/-- A second SEGMENT_CHECK of a task on a core quarantines the core (R408): its queue empties, its gang is placed again
as a whole, timetabled tasks that name it end. -/
def State.quarantine (s : State) (u : Nat) : State :=
  let f : Flt := { (default : Flt) with code := fQuarantine, cyc := 0xFFFFFFFF, det := u }
  let s := s.post (.fault 0) (faultRecord s u f 0)
  let s := s.modUnit u fun x => { x with quar := true }
  let s := (s.gangOf u).foldl (fun s v => s.modUnit v fun x => { x with saving := 2 }) s
  let queued := (s.tasks.filter fun e => e.2.unit = some u && (e.2.st = .preparing || e.2.st = .ready)).map (·.1)
  let s := s.unprepare (queued.flatMap s.gangTasks)
  let late := (s.tasks.filter fun e => e.2.st = .spawned &&
    (match e.2.timed with | some (core, _, _) => decide (core = u) | none => false)).map (·.1)
  late.foldl (fun s k => s.failTask k (fltOf fTaskLate 4 (s.task k).lbl) 1) s

/-- SEGMENT_CHECK counted against the task and core (R408). -/
def State.countCheck (s : State) (u : Nat) : State :=
  match (s.unit u).task with
  | none => s
  | some t =>
    let n := (s.task t).segchk.get u + 1
    let s := s.modTask t fun k => { k with segchk := k.segchk.put u n }
    if n = 2 then s.quarantine u else s

/-- THE ONE OPERATION THAT TAKES A FAULT (R113, R252, R255, R401-R408). Cancel: the phase of every gang member is
cancelled, or after the third attempt the cause is raised as a task fault. Fail: one record, every gang member ends
failed. Freeze: as fail, and the master is frozen. Note: one record; a BREAK holds the task. `cut` marks a fault of an
issuing word, which takes the other issues of its cycle back. -/
def State.raise (s : State) (u : Nat) (f : Flt) (cut : Bool) : State :=
  let x := s.unit u
  let s := if f.code = fSegmentCheck then s.countCheck u else s
  let c := x.iss.cyc
  let fails (s : State) (sev : Nat) (f : Flt) : State :=
    let s := s.post (.fault (s.fnOf u)) (faultRecord s u f sev)
    let s := if sev = 2 then s.freeze (masterOf u (s.asidOf u)) else s
    match x.task with
    | some k => s.endGang k c cut (.fault f.code f.sub) f.lab
    | none => s
  match faultOut f.code with
  | .cancel =>
    if s.gangAttempt u < 2 then s.cancelGang u c cut
    else fails s 1 (if f.code = fCancel then { f with code := fMemory } else f)
  | .fail => fails s 1 f
  | .freeze => fails s 2 f
  | .note =>
    let s := s.post (.fault (s.fnOf u)) (faultRecord s u f 0)
    if f.code = fBreak then s.modUnit u fun x => { x.abort c cut with mode := .held } else s

/-- A fault of the active unit's issuing word. -/
def State.fail (s : State) (lane code sub : Nat) (l : Label) : State :=
  s.raise s.active (s.me.flt lane code sub l) true

/-- A fault of the active unit's issuing word that names a box access (R401). -/
def State.failBox (s : State) (lane code sub : Nat) (l : Label) (slot : Nat) (bd : BoxDet) : State :=
  s.raise s.active { s.me.flt lane code sub l with slot := slot, bd := bd } true

/-! ## Commit and restore -/

/-- The bytes of the staged boxes in the scratchpad (R250): start and content. -/
def State.stagedCopies (s : State) (u : Nat) (size : Box → Nat) : List (Nat × List Byte) :=
  ((s.taskOf u).boxes.filter fun e => e.2.staged && e.2.scope = .scratch && e.2.present).map fun e =>
    (e.2.base, Mem.bytes (s.unit u).spad e.2.base (size e.2))

/-- Pending additions of a task released at a commit (R225). -/
def State.release (s : State) (t : Nat) : State :=
  { s with xwords := s.xwords.map fun e =>
      if e.2.task = t && e.2.cstat = .pending then (e.1, { e.2 with cstat := .released }) else e }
--
▸ **Work to complete**
Where a line above holds the string "every", copy that line.

▸ **Response area**
/-- THE ONE OPERATION THAT TAKES A FAULT (R113, R252, R255, R401-R408). Cancel: the phase of every gang member is
cancelled, or after the third attempt the cause is raised as a task fault. Fail: one record, every gang member ends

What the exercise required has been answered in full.